Gonzo09
Active member

Keith McCready's life story has been released on Legends of the Cue podcast with Parts 1 & 2 dropping today. Here is a link and episode description for Part 1 entitled "The Early Hustle: From Elmhurst to El Diablo".
https://www.legendsofthecue.com/keith-mccready-part-1-the-early-hustle-from-elmhurst-to-el-diablo/
In this first installment of our Legends of the Cue four-part series, hosts Mike Gonzalez, Allison Fisher, and Mark Wilson sit down with one of pool’s most electrifying personalities—Keith McCready—to trace the raw, unfiltered beginnings of a life that could only be described as cinematic.

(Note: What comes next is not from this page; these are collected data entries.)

-- ==== Sys2Proof/Laws/KeepsStart.lean ====
section
/-! SUPPORT. What the operations of Machine/Start.lean keep: the queue, the member, the stepping and the invariant `Inv`. -/

namespace Sys2Proof.Machine

set_option maxRecDepth 4000


theorem keeps_reset {s₀ s : State} (k0 : Keeps s₀ s) (t : State) (h1 : t.pending = s.pending) (h2 : t.member = s.member)
    (h3 : t.stepping = s.stepping) (h4 : t.grn.mem = s.grn.mem) (h5 : t.bankMem = []) (h6 : t.sem.owner = List.replicate 128 idNone)
    (h7 : t.saf.log = [] ∨ t.saf.log = s.saf.log) : Keeps s₀ t := by
  refine ⟨h1.trans k0.pending, h2.trans k0.member, h3.trans k0.stepping, fun i => ?_⟩
  obtain ⟨a, b, c, d, e⟩ := k0.inv i
  refine ⟨h4 ▸ a, h5 ▸ rfl, h6 ▸ rfl, ?_, ?_⟩
  · intro o ho
    rw [h6] at ho
    exact Or.inl (List.eq_of_mem_replicate ho)
  · rcases h7 with h | h <;> rw [h]
    · exact Nat.zero_le _
    · exact e

theorem keeps_resetChip {s₀ : State} {s : State} {cause : Nat} {dip : Bool} (k0 : Keeps s₀ s) : Keeps s₀ (resetChip s cause dip) :=
  keeps_reset (keeps_grnCut k0) _ rfl rfl rfl rfl rfl rfl (Or.inl rfl)

theorem keeps_resetBy {s₀ : State} {s : State} {cause : Nat} (k0 : Keeps s₀ s)  : Keeps s₀ (resetBy s cause) := by
  unfold resetBy
  repeat' (first
    | (with_reducible exact k0) | (with_reducible apply keeps_resetChip) | (with_reducible apply keeps_ite))

theorem keeps_execPowerOn {s₀ : State} {s : State} (k0 : Keeps s₀ s) :
    ∃ t', execPowerOn s = .next t' ∧ Keeps s₀ t' := by
  unfold execPowerOn
  refine ⟨_, rfl, ?_⟩
  repeat' (first
    | (with_reducible exact k0) | (with_reducible apply keeps_modPwr) | (with_reducible apply keeps_resetChip)
    | (with_reducible apply keeps_mk (s := _) <;> first | rfl | skip))

theorem keeps_execRailDip {s₀ : State} {_rail : Rail} {s : State} (k0 : Keeps s₀ s) :
    ∃ t', execRailDip _rail s = .next t' ∧ Keeps s₀ t' := by
  unfold execRailDip
  refine ⟨_, rfl, ?_⟩
  repeat' (first
    | (with_reducible exact k0) | (with_reducible apply keeps_modPwr) | (with_reducible apply keeps_resetChip))

theorem keeps_execResetN {s₀ : State} {lowNs : Nat} {s : State} (k0 : Keeps s₀ s) :
    ∃ t', execResetN lowNs s = .next t' ∧ Keeps s₀ t' := by
  unfold execResetN
  refine ⟨_, rfl, ?_⟩
  repeat' (first
    | (with_reducible exact k0) | (with_reducible apply keeps_drawBool) | (with_reducible apply keeps_resetBy)
    | (with_reducible apply keeps_ite))

theorem keeps_pwrReset {s₀ : State} {s : State} {id : Identity} {key : Nat} (k0 : Keeps s₀ s)  : Keeps s₀ (pwrReset s id key) := by
  unfold pwrReset
  repeat' (first
    | (with_reducible exact k0) | (with_reducible apply keeps_resetBy) | (with_reducible apply keeps_ite))

theorem keeps_execPwrReset {s₀ : State} {id : Identity} {key : BitVec 16} {s : State} (k0 : Keeps s₀ s) :
    ∃ t', execPwrReset id key s = .next t' ∧ Keeps s₀ t' := by
  unfold execPwrReset
  refine ⟨_, rfl, ?_⟩
  repeat' (first
    | (with_reducible assumption) | intro _ | (with_reducible apply keeps_csWrite) | (with_reducible apply keeps_pwrReset))

theorem keeps_execOffWake {s₀ : State} {s : State} (k0 : Keeps s₀ s) :
    ∃ t', execOffWake s = .next t' ∧ Keeps s₀ t' := by
  unfold execOffWake
  refine ⟨_, rfl, ?_⟩
  repeat' (first
    | (with_reducible exact k0) | (with_reducible apply keeps_resetBy) | (with_reducible apply keeps_ite))

theorem keeps_useSeed {s₀ : State} {s : State} {w : Nat} {copy : Nat} (k0 : Keeps s₀ s)  : Keeps s₀ (useSeed s w copy) := by
  unfold useSeed
  repeat' (first
    | (with_reducible exact k0) | (intro q; with_reducible rfl) | (with_reducible apply keeps_modGrn)
    | (with_reducible apply keeps_drawBool) | (with_reducible apply keeps_drawBytes) | (with_reducible apply keeps_ite) | split)

theorem keeps_readSeed {s₀ : State} {s : State} {w : Nat} {m : SeedMargin} (k0 : Keeps s₀ s)  : Keeps s₀ (readSeed s w m) := by
  unfold readSeed
  repeat' (first
    | (with_reducible exact k0) | (intro q; with_reducible rfl) | (with_reducible apply keeps_modGrn)
    | (with_reducible apply keeps_logFault) | (with_reducible apply keeps_enterDevice) | (with_reducible apply keeps_useSeed)
    | split)

theorem keeps_readRows {s₀ : State} {s : State} {facts : StartFacts} (k0 : Keeps s₀ s)  : Keeps s₀ (readRows s facts).1 := by
  unfold readRows
  repeat' (first
    | (with_reducible assumption) | intro _ | (with_reducible apply keeps_modPwr) | (with_reducible apply keeps_modSec)
    | (with_reducible apply keeps_enterDevice) | (with_reducible apply keeps_noteSeed) | (with_reducible apply keeps_readSeed)
    | (with_reducible apply keeps_ite) | (with_reducible apply keeps_foldl))

theorem keeps_finishLowering {s₀ : State} {s : State} (k0 : Keeps s₀ s) : Keeps s₀ (finishLowering s) :=
  ⟨k0.pending, k0.member, k0.stepping, fun i => ⟨rfl, (k0.inv i).2⟩⟩

theorem keeps_mountPlot {s₀ : State} {s : State} {c : PlotCfg} (k0 : Keeps s₀ s)  : Keeps s₀ (mountPlot s c) := by
  unfold mountPlot
  repeat' (first
    | (with_reducible exact k0) | (with_reducible apply keeps_modPlot) | (with_reducible apply keeps_destroyOlder)
    | (with_reducible apply keeps_destroyRecord) | (with_reducible apply keeps_ite))

theorem keeps_noBanks {s₀ s : State} (k0 : Keeps s₀ s) (banks bad) : Keeps s₀ { s with banks := banks, bankMem := [], bankBad := bad } :=
  ⟨k0.pending, k0.member, k0.stepping, fun i => ⟨(k0.inv i).1, rfl, (k0.inv i).2.2⟩⟩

Born in Elmhurst, Illinois, and raised under the California sun, Keith’s early years were anything but ordinary. By age ten, while most kids were trading baseball cards, he was already gambling, running pool tables, and learning the delicate art of survival. After losing his mother at a young age, Keith found refuge in the game—and in the smoky glow of California pool halls where legends like Louis Lemke and “Cowboy” Jimmy Moore tested his growing talent.
Adopted at 13 by Bob Wallace, the owner of a local poolroom, Keith’s new family gave him both stability and access to the best action on the West Coast. By fifteen, he was on the road, matching up against future world champions, and earning a nickname that captured his fearless spirit—El Diablo. His stories of those days—standing on Coke crates to reach the table, running 56 balls at age twelve, winning thousands at the racetrack before eighth grade, and learning from icons like Ronnie Allen—paint the portrait of a natural-born competitor with an edge as sharp as his stroke.
This episode captures the roots of a player whose talent, charisma, and streetwise grit later caught the eye of none other than Martin Scorsese, who cast him as Grady Seasons in The Color of Money. Join us as Keith McCready takes us back to where it all began—before the fame, before the film—when the hustle, the game, and the gamble were one and the same.